View of Pere-Lachaise Cemetery from the Gothic Chapel, engraved by Guiguet

Legacey has scrupulously examined the literature on cemeteries from the early 19th century, including influential guidebooks by C.P. Arnaud, François-Marie Marchant de Beaumont and others, and infers from these sometimes sentimental publications that Père Lachaise and the other ‘new spaces of the dead’, as she calls them, were designed to be ‘edifying sources of moral and social reconstruction’, in which notions of egalitarianism central to the Republic were deliberately promoted. Visitors could reflect on these notions – in the form of semi-private, semi-public acts of communing – when they read the intimate but at the same time morally instructive epitaphs inscribed on tombstones.

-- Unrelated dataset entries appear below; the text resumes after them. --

-- ==== Sys2Proof/Machine/Control.lean ====
section
/-! DEFINITION. Branches, calls and returns (spec/07 R172 to R174), run control, exit and regions (R175 to R178), group registers
and the tape (R187 to R190), status, traps and breakpoints (R191 to R193), and the thread's side of fabric transactions (R194 to
R196). -/

namespace Sys2Proof.Machine

/-! Branches, calls and returns. -/

/-- A pair written beside l0 and l1 (R168); zero discards. -/
def Thread.writePair (t : Thread) (r : Byte) (v : Dword) : Thread :=
  if r = 0xC8 then t.setL (.data (lo32 v)) (.data (hi32 v))
  else if r.toNat < 0xC8 then (t.writeFile (fileIndex r) (.data (lo32 v))).writeFile (fileIndex r + 1) (.data (hi32 v))
  else t

/-- A 32-bit register written beside l0 and l1; zero discards. -/
def Thread.writeReg (t : Thread) (r : Byte) (v : Tw) : Thread := if r.toNat < 0xC8 then t.writeFile (fileIndex r) v else t

/-- A branch: `target` of the sources, and the pair that takes the return address. In the access slice targets that differ are a
raise with code 0x43 (R170). -/
def runBranch (h : Head) (srcs : List Src) (d : Dst) (link : Option Byte) (target : Warp → List Val → Val) (s : State) : Res :=
  control s h srcs d (fun _ => false) fun w go vals =>
    let raises := vals.filterMap fun (l, vs) =>
      match l.badTok, target w vs with
      | some k, _ => some (l, k, 4)
      | none, .tok k => some (l, k, 4)
      | none, _ => none
    let s1 := go raises
    let after := w.after h
    let goes := vals.filter fun (l, _) => !(raises.any fun r => r.1.v = l.v)
    let next (l : Lane) : Dword :=
      match goes.find? fun x => x.1.v = l.v with
      | some (_, vs) => (target w vs).bits
      | none => after
    let s2 := match link with
      | some r => goes.foldl (fun (s : State) (x : Lane × List Val) => s.modThread x.1.key fun t => t.writePair r after) s1
      | none => s1
    let pcs := w.lanes.map next
    if w.slice && raises.isEmpty && !(pcs.all fun p => p = pcs.headD 0) then
      .next (s.curtain w.ctx w.cluster ⟨w.pc.toNat, 0x0F, 0x43, w.origin, w.cluster, 0x7FF, 1⟩)
    else if raises.isEmpty then .next (s2.advance w h next) else .next ((s2.raiseLanes w raises).advance w h next true)

/-- PC + 2 × SignExt(offset). -/
def relative (off : Int) (w : Warp) (_ : List Val) : Val := .dat (w.pc + BitVec.ofInt 64 (2 * off))

/-- s1 with bit 0 cleared. -/
def absolute (_ : Warp) (vs : List Val) : Val :=
  match valAt vs 0 with
  | .tok k => .tok k
  | .dat v => .dat (v &&& ~~~1)

def pairS1 (f : DForm) : Src := .pair f.s1 (f.s1lk.getLsbD 1)

def execBraWi (f : WIForm) (s : State) : Res := runBranch (wiHead f) [] .none none (relative f.imm.toInt) s
def execBraDi (f : DIForm) (s : State) : Res := runBranch (diHead f) [] .none none (relative f.imm.toInt) s
def execBrxD (f : DForm) (s : State) : Res := runBranch (dHead f) [pairS1 f] .none none absolute s
def execCallDi (f : DIForm) (s : State) : Res := runBranch (diHead f) [] (.reg f.d true) (some f.d) (relative f.imm.toInt) s
def execCallxD (f : DForm) (s : State) : Res := runBranch (dHead f) [pairS1 f] (.reg f.d true) (some f.d) absolute s
def execRetD (f : DForm) (s : State) : Res := runBranch (dHead f) [pairS1 f] .none none absolute s
def execRetW (f : WForm) (s : State) : Res := runBranch (wHead f) [.pair (reg6 f.s1) false] .none none absolute s

/-! CHECK (R164). -/

/-- The tagged guards and operands that CHECK raises, with consumer code 0x01. -/
def State.checkRaises (s : State) (w : Warp) (src : Src) : List (Lane × Word × Nat) :=
  w.executing.filterMap fun l =>
    match l.badTok with
    | some k => some (l, k, 1)
    | none => match s.sourceVals w [src] l with
      | [.tok k] => some (l, k, 1)
      | _ => none

/-- In a thread that raises, the operand is not killed (R100). -/
def runCheck (s : State) (h : Head) (src : Src) : Res :=
  match s.warp h with
  | none => .refused .noWarp
  | some w =>
    match s.barred w [src] .none false with
    | some t => .next t
    | none =>
      let found := s.checkRaises w src
      (s.started w [src] (w.acting.filter fun l => !(found.any fun x => x.1.v = l.v))).finish w h found

def execCheckW (f : WForm) (s : State) : Res := runCheck s (wHead f) (src6 f.s1)
def execCheckD (f : DForm) (s : State) : Res := runCheck s (dHead f) (s1f f)

/-! Run control and exit (R176, R177). -/

def runNop (h : Head) (s : State) : Res := simple s h false (fun _ => false) fun _ s _ => s

def execNopW (f : WForm) (s : State) : Res := runNop (wHead f) s
def execNopD (f : DForm) (s : State) : Res := runNop (dHead f) s

/-- A thread that does not execute HOLD or YIELD becomes Runnable, whatever the cue (R176). -/
def unheld (h : Head) : Head := { h with cue := 1 }

def runHold (h : Head) (s : State) : Res := simple s (unheld h) true (fun _ => false) fun w s l => s.hold l.key (w.after h)

def execHoldW (f : WForm) (s : State) : Res := runHold (wHead f) s
def execHoldD (f : DForm) (s : State) : Res := runHold (dHead f) s

/-- YIELD under a hold cue parks the threads that execute it (R50). -/
def runYield (h : Head) (s : State) : Res :=
  simple s (unheld h) true (fun _ => false) fun w s l => if h.holds then s.hold l.key (w.after h) else s

def execYieldW (f : WForm) (s : State) : Res := runYield (wHead f) s
def execYieldD (f : DForm) (s : State) : Res := runYield (dHead f) s

/-- EXIT of a thread, or of a lane of a slice: the slice's issue ends with its last lane (R323). -/
def State.exitLane (s : State) (w : Warp) (l : Lane) : State :=
  if w.slice then
    let s := { s with threads := drop s.threads l.key }
    if (List.range 32).any fun v => (s.thread? (laneKey w.unit v)).isSome then s
    else s.modGroup w.unit fun g => { g with slice := g.slice.map fun sl => { sl with running := false, wait := 0 } }
  else s.exitThread l.key

def runExit (h : Head) (s : State) : Res := simple s h false (fun _ => false) fun w s l => s.exitLane w l

def execExitW (f : WForm) (s : State) : Res := runExit (wHead f) s
def execExitD (f : DForm) (s : State) : Res := runExit (dHead f) s

/-- REGION (R178). -/
def execRegionD (f : DForm) (s : State) : Res :=
  simple s (dHead f) false Warp.someTxn fun w s l => s.modThread l.key fun t => { t with region := w.pc }

/-- TRIG (R198). -/
def execTrigD (f : DForm) (s : State) : Res := simple s (dHead f) false (fun _ => false) fun _ s l => s.trigger l.key

/-! Status, traps, breakpoints. -/

/-- STAT (R191): the old TSW is the result. -/
def statLane (sub : Nat) (ls : List LaneIn) : List LaneOut :=
  ls.map fun i =>
    match i.poison with
    | some k => .one (.tok k)
    | none =>
      let v := lo32 ((i.ins.getD 0 (.dat 0)).bits)
      let new := match sub with
        | 1 => some (statClear i.tsw v)
        | 2 => some (setPcode i.tsw (v.extractLsb' 0 8))
        | _ => none
      ⟨[.dat (zx i.tsw)], 0, new, false⟩

def execStatD (f : DForm) (s : State) : Res :=
  let sub := (f.mod.extractLsb' 0 2).toNat
  runLane s (dHead f) (if sub = 0 then [] else [src8 f.s1 f.s1lk]) (.reg f.d false) false (statLane sub)

/-- TRAP (R192): one record for each executing thread, then the curtain; a tagged guard's record takes the same path (R101). -/
def execTrapDi (f : DIForm) (s : State) : Res :=
  let h := diHead f
  control s h [] .none (fun _ => false) fun w go _ =>
    let s := go []
    if w.acting.isEmpty then s.finish w h (badGuards w)
    else
      let recs := w.executing.map fun l =>
        let (cons, v) : Nat × Word := match l.badTok with | some k => (0x0A, k) | none => (0x0B, f.imm)
        (⟨w.pc.toNat, cons, tokCode v, tokOrigin v, w.cluster, slotOfKey l.key, 1⟩ : Record)
      let s := recs.foldl (fun s r => s.putRecord w.ctx w.cluster r) s
      let r := (recs.find? fun r => r.cons = 0x0B || !recoverable r.code).getD ⟨0, 0x0B, 0, 0, 0, 0, 1⟩
      .next ((s.lowerCurtain w.ctx r.cons r.code).step1 w h true)

/-- BRK (R193). -/
def execBrkDi (f : DIForm) (s : State) : Res :=
  let h := diHead f
  control s h [] .none (fun _ => false) fun w go _ =>
    let s := go []
    if !(s.ctx w.ctx).debug then s.finish w h (badGuards w)
    else
      let s := w.acting.foldl (fun s l => (s.block l.key (w.after h) 0x1B .brk h.holds).modThread l.key fun t => { t with brk := some f.imm }) s
      s.finish w h (badGuards w) true

/-! Group registers (R169, R187). -/

/-- The elected lane (R169). -/
def Warp.elected (w : Warp) : Option Lane := w.executing.head?

/-- The state after the reads of an instruction that the elected lane performs: the pops are its own, the kills those of every thread that
executes the instruction (R44, R169). -/
def State.elect (s : State) (w : Warp) (l : Lane) (srcs : List Src) (acting : List Lane) : State :=
  (s.popped { w with lanes := [l] } srcs (acting.filter fun x => x.v = l.v)).killed srcs acting

/-- An instruction that acts in the elected lane alone: its sources are read there, its pops taken there. `body` asks for the state after
them with what the lane raises (R100). -/
def once (s : State) (h : Head) (srcs : List Src) (ends : Bool) (fault : Warp → Bool)
    (body : Warp → (List (Lane × Word × Nat) → State) → Lane → List Val → Res) : Res :=
  match s.warp h with
  | none => .refused .noWarp
  | some w =>
    match w.elected with
    | none => if (w.queues srcs .none).any (fun q => !s.queueExists w q) || fault w then .next (s.issueFault w) else .next (s.step1 w h ends)
    | some l =>
      let w1 := { w with lanes := [l] }
      match s.barred w1 srcs .none (fault w) with
      | some t => .next t
      | none => body w (fun raises => s.elect w l srcs (w.quiet raises)) l (s.sourceVals w1 srcs l)

/-- KMOV and KADD: the new value from the old one, the token that reaches it, and s1 + imm32. -/
def runK (new : Tw → Option Word → Word → Tw) (f : DIForm) (s : State) : Res :=
  let h := diHead f
  once s h [.reg f.s1 false 0 0] false (fun w => w.group.isNone) fun w go l vals =>
    let s := go []
    let v := valAt vals 0
    let tok := match l.badTok with | some k => some k | none => v.tok?
    let n := f.d.toNat - 0xE0
    let s := s.modGroup (w.group.getD 0) fun gr =>
      gr.kWrite (s.coreCycle w.cluster) n (new (gr.k.getD n Tw.zero) tok (lo32 v.bits + f.imm))
    .next (s.step1 w h)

In fact, the idea that, within the precincts of Père Lachaise, the dead were all equal was, of course, an illusion. Unlike the Catacombs, where ‘all distinctions of sex, wealth, and rank have finally disappeared’, as Etienne de Jouy justifiably observed in 1812, in Père Lachaise some of the dead were more equal than others. There were three options for those interring their loved ones, as Legacey explains. The poor could bury them for free in the area alongside the south-western wall of the cemetery, which had been designated ‘public’; the rich could purchase ‘perpetual concessions’, which guaranteed the deceased ‘a permanent place in the cemetery that could be embellished according to the owner’s means and desires’, at the not inconsiderable price of 100 francs per square metre; and a middling sort, consisting of people ‘who wanted something more private than the mass grave, but who could not afford the exclusive private plots’, consequently rented rather than bought what were known as ‘temporary concessions’, where the dead were limited, in the first instance, to a five- year tenancy.

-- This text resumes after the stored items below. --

def execOpkD (f : DForm) (s : State) : Res :=
  let h := dHead f
  let scope := (WellFormed.mScope f).toNat
  let srcs := [pairS1 f, .many f.s2 4 false (f.s2lk.getLsbD 1), .pair f.s3 (f.s3lk.getLsbD 1)]
  control s h srcs (.reg f.d true) (fun _ => false) fun w go vals =>
    if w.acting.any fun l => s.acquirePending l.key then .next (s.stall w 16) else
    let asks : List (Lane × List Val × PkAim) := vals.map fun (l, vs) => (l, vs, s.packetAim w l vs)
    let misses := asks.filterMap fun (x : Lane × List Val × PkAim) => match x.2.2 with | .miss va => some (granule va) | _ => none
    if !misses.isEmpty then .next (s.seek w misses [] false) else
    let raises := asks.filterMap fun (x : Lane × List Val × PkAim) => match x.2.2 with | .raise k c _ => some (x.1, k, c) | _ => none
    let goes := asks.filter fun (x : Lane × List Val × PkAim) => match x.2.2 with | .raise _ _ _ => false | _ => true
    let eff (x : Lane × List Val × PkAim) : Nat :=
      match x.2.2 with | .at q _ _ _ => (effectiveOrder scope (WellFormed.mOrder f).toNat w.cluster q).1 | _ => 0
    let waits (x : Lane × List Val × PkAim) : Bool :=
      (decide (2 ≤ eff x) && s.releasePending x.1.key)
        || ((eff x = 3 || eff x = 4) && !s.releaseReady x.1.key w.cluster x.1.t.vc scope false)
    if goes.any waits then .next (s.stall w 15) else
    let clsOf (x : Lane × List Val × PkAim) : Nat :=
      if x.1.t.txn.isSome then 4 else match x.2.2 with | .at (.home _) _ _ _ => 3 | _ => 4
    if goes.any fun x => decide (255 ≤ s.outstanding x.1.key (clsOf x)) then .next (s.stall w 5) else
    let s2 := asks.foldl (fun (s : State) (x : Lane × List Val × PkAim) =>
      match x.2.2 with
      | .raise k _ (some va) => s.modThread x.1.key fun t => t.noteFault (tokCode k) va .write
      | _ => s) (go raises)
    let (batch, s2) := s2.fresh
    let s3 := goes.foldl (fun (s : State) (x : Lane × List Val × PkAim) => s.packetOne w f batch x.1 x.2.1 x.2.2) s2
    s3.finish w h raises

end Sys2Proof.Machine
end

The contemporaneous literature on Paris’ pioneering cemeteries, Legacey points out, tended to ignore this ‘stratified structure’, interpreting Père Lachaise in particular ‘as a profoundly unifying cohesive space’. Occasionally, however, the horrors both of mortality and inequality irrupted into this polite, politically optimistic consensus in ways that proved impossible to repress. In 1837, for example, as Legacey observes in a postscript to her compelling chapter on Père Lachaise, an official report noted that, some 30 years after its inception, the burial sites were becoming increasingly hazardous, in part because numerous mourners competed, rather desperately, to mark out individual portions of the mass grave. The mother of one child interred in a picturesque spot in the communal section of the cemetery, it transpired, had been maintaining what she assumed was her daughter’s grave, but which she discovered was nothing of the sort: ‘An exhumation revealed that the body beneath the garden was that of a young man, while the girl’s remains were actually located three coffins further down the trench.’

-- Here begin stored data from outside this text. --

/-! The steps. -/

/-- The kinds of operation that the rows of the table name. -/
inductive MseKind where
  | read | watch | fill | write | atomic
deriving DecidableEq, Repr

def Op.kind (o : Op) : Option MseKind :=
  match o.work with
  | .load _ true true | .ragged _ _ _ _ _ true _ => some .fill
  | .load _ _ _ | .ragged _ _ _ _ _ _ _ => some .read
  | .watch => some .watch
  | .store _ _ | .element _ _ _ | .put _ _ => some .write
  | .atomic _ _ _ _ | .count _ _ => some .atomic
  | _ => none

/-- Apply an operation that its gate has passed, with the rest of its batch where it is atomic. -/
def State.applyKind (s : State) (k : Nat) (o : Op) (kind : MseKind) (ecc : Ecc) : Res :=
  match kind with
  | .read => .next (s.readAt k o ecc)
  | .watch => .next (s.watchRead k o)
  | .fill => .next (s.fillAt k o ecc)
  | .write => .next (s.writeAt k o)
  | .atomic => if s.batchReady o then .next (s.atomBatch o ecc) else .refused .notEnabled

/-- One arrival at a point of order: the gate first (R296). -/
def State.arriveAt (s : State) (op : Nat) (kinds : MseKind → Bool) (ecc : Ecc) : Res :=
  match find s.ops op with
  | none => .refused .notEnabled
  | some o =>
    match o.kind with
    | none => .refused .notEnabled
    | some kind =>
      if !kinds kind || o.stage != .sent then .refused .notEnabled else
      match s.raggedHeld o with
      | some line => .next ((s.keepLine o.cluster o.installs line).lineGives op o line)
      | none =>
      if !s.mayApply op o then .refused .notEnabled
      else if !s.passes o then .next (s.hold? op o)
      else if (s.movedOp o).isSome then .refused .notEnabled
      else s.applyKind op o kind ecc

def execMseRead (op : Nat) (ecc : Ecc) (s : State) : Res := s.arriveAt op (fun k => k = .read || k = .watch) ecc
def execMseWrite (op : Nat) (s : State) : Res := s.arriveAt op (fun k => k = .write) .clean
def execMseAtomic (op : Nat) (ecc : Ecc) (s : State) : Res := s.arriveAt op (fun k => k = .atomic) ecc
def execSliceFill (op : Nat) (s : State) : Res := s.arriveAt op (fun k => k = .fill) .clean

/-- GATE_RELEASE (R296): the access is applied; one whose range has moved goes on to be forwarded, a packet to be performed. -/
def execGateRelease (op : Nat) (s : State) : Res :=
  match find s.ops op with
  | none => .refused .notEnabled
  | some o =>
    if o.stage != .held || !s.mayApply op o || !s.passes o then .refused .notEnabled else
    match o.kind with
    | some kind => if (s.movedOp o).isSome then .next (s.setOp op { o with stage := .sent }) else s.applyKind op o kind .clean
    | none => .next (s.setOp op { o with stage := .sent })

/-- Send an operation again, as a new message of a unit (R313). -/
def State.sendFrom (s : State) (k : Nat) (o : Op) (unit : Nat) : State :=
  let (n, s) := s.fresh
  s.setOp k { o with stage := .sent, sentAt := s.now, hop := (unit, n) }

/-- GATE_RESEND (R296): the access's source sends it again. -/
def execGateResend (op : Nat) (s : State) : Res :=
  match find s.ops op with
  | none => .refused .notEnabled
  | some o =>
    match o.stage with
    | .refused again => if again ≤ s.now then .next (s.sendFrom op o o.hop.1) else .refused .notEnabled
    | _ => .refused .notEnabled

/-- BANK_ATOMIC (R204, R217, R220, R230): a bank's atomic unit applies the operations of one instruction at one location. -/
def execBankAtomic (op : Nat) (s : State) : Res :=
  match find s.ops op with
  | none => .refused .notEnabled
  | some o =>
    let ready := match o.place with
      | .pad g => o.stage = .sent && (s.batchOf o).all (fun (k, x) => (s.earlier k x).isEmpty && decide (x.sentAt ≤ s.now))
          && !(s.ctx o.ctx).treated.contains (6, g / 2048)
      | _ => false
    if !ready then .refused .notEnabled else
    match o.work with
    | .atomic _ _ _ _ => .next (s.bankBatch o)
    | .count e id =>
      let s := s.bankOne op
      .next (({ s with ops := drop s.ops op }).copyRetire e id)
    | _ => .refused .notEnabled

/-- STM_COPY (R212, R317): the copies for one cluster, in the order in which the sending cluster sent them. -/
def execStmCopy (op cluster : Nat) (s : State) : Res :=
  let bound (x : Op) : Bool := match x.place, x.work with
    | .pad g, .stm mask _ _ => !(stmSplit (s.ensGroups g) mask cluster).1.isEmpty
    | _, _ => false
  match find s.ops op with
  | none => .refused .notEnabled
  | some o =>
    if o.stage != .sent || !bound o || s.ops.any (fun (n, x) => decide (n < op) && x.cluster = o.cluster && x.stage = .sent && bound x)
        || (s.ctx o.ctx).treated.contains (6, cluster) then .refused .notEnabled
    else .next (s.stmWrite op o cluster)

/-- FRONTIER_UPDATE (R295): the frontier of a die, and the gates of the others; fences may have waited for it. -/
def execFrontierUpdate (die : Nat) (s : State) : Res :=
  if 4 ≤ die then .refused .notEnabled else
  let n := s.frontier die
  let views := (List.range 4).foldl (fun v f => if f = die then v else put v (f * 4 + die) (max n (get v (f * 4 + die) 0))) s.views
  .next ({ s with views := views }.wakeAll fun t => match t.waitOn with | .fence _ _ => true | _ => false)

/-- The re-check of the wait of another package or of a callboard. -/
def State.recheckFar (s : State) (n : Nat) : Res :=
  match s.pkg.waits[n]? with
  | none => .refused .notEnabled
  | some w =>
    let c := s.placed? w.pa / 2 ^ 30
    if w.monitor || s.unfilled (s.placed? w.pa) || (s.ctx w.ctx).low || decide (s.coreCycle c < w.next) then .refused .notEnabled
    else .next (s.registerFar w)

/-- MONITOR_RECHECK (R238): a wait without a monitor reads its word again, and tries to register. Waits that no thread of the package makes
are numbered from 2 ^ 32 on. -/
def execMonitorRecheck (thread : Nat) (s : State) : Res :=
  if 2 ^ 32 ≤ thread then s.recheckFar (thread - 2 ^ 32) else
  match (s.thread? thread).bind fun t => (t.waitOn.watch).map fun w => (t, w) with
  | none => .refused .notEnabled
  | some (t, w) =>
    let filled := match w.word with | .mem pa => !s.unfilled pa | .pad _ _ => true
    if !filled || (s.ctx t.ctx).low then .refused .notEnabled
    else if w.monitor || w.interval = 0 || decide (s.coreCycle (clusterOfKey thread) < w.next) then .refused .notEnabled
    else .next (s.register thread)

/-- ZERO_FILL_DONE (R383): the frame is zero, which ends waits as any write does (R238). -/
def execZeroFillDone (frame : Nat) (s : State) : Res :=
  if s.zeroPend.contains frame then .next (s.fillFrame frame) else .refused .notEnabled

/-! Forwarding (R226, R346). -/

/-- A pending register goes back to what it held: its long write is discarded. -/
def Thread.unpend (t : Thread) (op : Nat) : Thread :=
  { t with regs := mapVals (fun _ c =>
      if c.st = .pending ∧ c.owner = op then
        (match c.was with | some (st, v) => { Cell.ofTw v with st := st } | none => Cell.dead)
      else c) t.regs }

/-- Registers that an instruction killed are as it found them. -/
def Thread.revive (t : Thread) (rs : List Byte) : Thread :=
  rs.foldl (fun t r =>
    let c := t.cell (fileIndex r)
    if r.toNat < 0xC8 ∧ c.st = .dead then t.setCell (fileIndex r) { c with st := .live } else t) t

/-- The value that a load owed to a message will not come: the message goes without it, or not at all (log entry 40). -/
def State.dropHole (s : State) (cluster k key : Nat) : State :=
  let holds (m : Msg) : Bool := match m.cargo with
    | .queue _ _ l _ _ _ => l.any fun e => match e with | .hole o _ => o = k | _ => false
    | .spawn _ _ _ _ => false
    | .travel _ _ _ _ => false
  let ids := ((s.cluster cluster).outbox.filter holds).map Msg.id
  if ids.isEmpty then s else
  let strip (m : Msg) : Msg := match m.cargo with
    | .queue a p l vc o g => { m with cargo := .queue a p (l.filter fun e => match e with | .hole o _ => o != k | _ => true) vc o g }
    | .spawn _ _ _ _ => m
    | .travel _ _ _ _ => m
  let bare (m : Msg) : Bool := ids.contains m.id && (match m.cargo with | .queue _ _ [] _ _ _ => true | _ => false)
  let s := { s with ops := keep (fun _ (o : Op) => match o.work with | .message id => !(ids.contains id && o.issuer = Issuer.thread key) | _ => true) s.ops }
  (s.modCluster cluster fun c => { c with outbox := (c.outbox.map strip).filter fun m => !bare m }).closeMessages cluster

/-- A forwarded load sends its thread on: it stands at the LD again, on its way to the newest range. -/
def State.sendOn (s : State) (k : Nat) (o : Op) (key : Nat) (pa cluster : Nat) : State :=
  match s.thread? key, o.work with
  | some t, .load type _ _ =>
    let s := (s.dropLane key).setThread key (((t.unpend k).revive o.kills).enter s.now .waiting 0x1D (.depart
      { pkg := none, cluster := cluster, migr := false, pc := o.pc, resume := t.pc, hold := t.waitOn = WaitOn.hold, va := o.va, pa := pa
        type := type, dst := (match o.dst with | .reg r _ => r | .queue q _ => BitVec.ofNat 8 (0xD0 + q) | _ => 0xF0), order := o.order
        scope := o.scope, kills := o.kills }))
    { s with ops := drop s.ops k }.dropHole o.cluster k key
  | _, _ => s

/-- The thread of a load that moves on with its data (R346). -/
def State.mover (s : State) (k : Nat) (o : Op) : Option Nat :=
  match o.threadKey, o.work with
  | some key, .load _ _ _ =>
    match s.thread? key with
    | some t => if t.last = some k && t.group.isNone && t.txn.isNone && !isLaneKey key && !(s.ctx t.ctx).fetchMode then some key else none
    | none => none
  | _, _ => none

/-- Send an operation to the newer range, as a message of the old home's MSE. A release still waits for it as for a write at its first home
(R299). -/
def State.forward (s : State) (k : Nat) (o : Op) (f : Forward) : State :=
  let pa := f.dst + (o.pa - f.base)
  match s.region pa with
  | some (.home c) =>
    match s.mover k o with
    | some key => s.sendOn k o key pa c
    | none => s.sendFrom k { o with place := .home c, pa := pa, was := o.pa / 2 ^ 30 :: o.was } (2048 + o.pa / 2 ^ 30)
  | _ => s

/-- The operations that go with one: the atomics of an instruction at one location stay together (R71). -/
def State.companions (s : State) (k : Nat) (o : Op) : List (Nat × Op) :=
  if o.isAtomic then (s.batchOf o).filter fun x => x.2.stage = .sent || (match x.2.stage with | .frozen _ => true | _ => false) else [(k, o)]

/-- They go on together once each of them has come past the gate. -/
def State.togetherNow (s : State) (o : Op) : Bool :=
  !o.isAtomic || (s.batchOf o).all fun x => (x.2.stage = .sent || (match x.2.stage with | .frozen _ => true | _ => false)) && s.passes x.2

/-- The freeze takes an operation in. -/
def State.freeze (s : State) (k : Nat) (o : Op) : State :=
  let (n, s) := s.fresh
  s.setOp k { o with stage := .frozen n }

/-- FORWARDED_OPERATION: what reaches a frozen range waits; what reaches a moved one goes on. -/
def execForwardedOperation (op : Nat) (s : State) : Res :=
  match find s.ops op with
  | none => .refused .notEnabled
  | some o =>
    let waits : Option Bool := match o.stage with | .sent => some false | .frozen _ => some true | _ => none
    match waits with
    | none => .refused .notEnabled
    | some queued =>
      if !s.mayApply op o then .refused .notEnabled else
      match s.movedOp o with
      | none => if queued then .next (s.setOp op { o with stage := .sent }) else .refused .notEnabled
      | some m =>
        if !s.passes o then .next (s.hold? op o)
        else match m with
          | .frozen => if queued then .refused .notEnabled else .next ((s.companions op o).foldl (fun s (k, x) => s.freeze k x) s)
          | .to f => if s.togetherNow o then .next ((s.companions op o).foldl (fun s (k, x) => s.forward k x f) s) else .refused .notEnabled

/-! The register window (R213, R214). -/

/-- The coordinate of an access. -/
structure Coord where
  tagw : Bool
  key : Nat
  reg : Nat
  byte : Nat
  bad : Bool
deriving DecidableEq, Repr

def coordOf (a : Nat) : Coord :=
  let cluster := fld a 30 21
  let reg := fld a 9 2
  ⟨bit a 31, threadKey cluster (fld a 20 10), reg, fld a 1 0, fld a 63 32 != 0 || decide (768 ≤ cluster) || decide (0xC8 ≤ reg)⟩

‘The tradition of all dead generations weighs like a nightmare on the brains of the living’, Karl Marx wrote in The 18th Brumaire of Napoleon Bonaparte (1852). The living generations of Revolutionary and post-Revolutionary France, as Legacey demonstrates in this highly readable, thoughtfully argued reconstruction of the culture of burial and memorial in late 18th- and early 19th-century Paris, were determined that these dead generations, in literal as well as symbolic senses, might serve not to oppress them like a nightmare, but to contribute actively and substantively to their dream of a new regime that was oriented to the future as well as committed to coming to terms with the past.

Making Space for the Dead: Catacombs, Cemeteries, and the Reimagining of Paris, 1780-1830
Erin-Marie Legacey
Cornell
210pp £28.99

Matthew Beaumont is Professor in English Literature at University College London and the author of Nightwalking: A Nocturnal History of London, Chaucer to Dickens (Verso, 2015).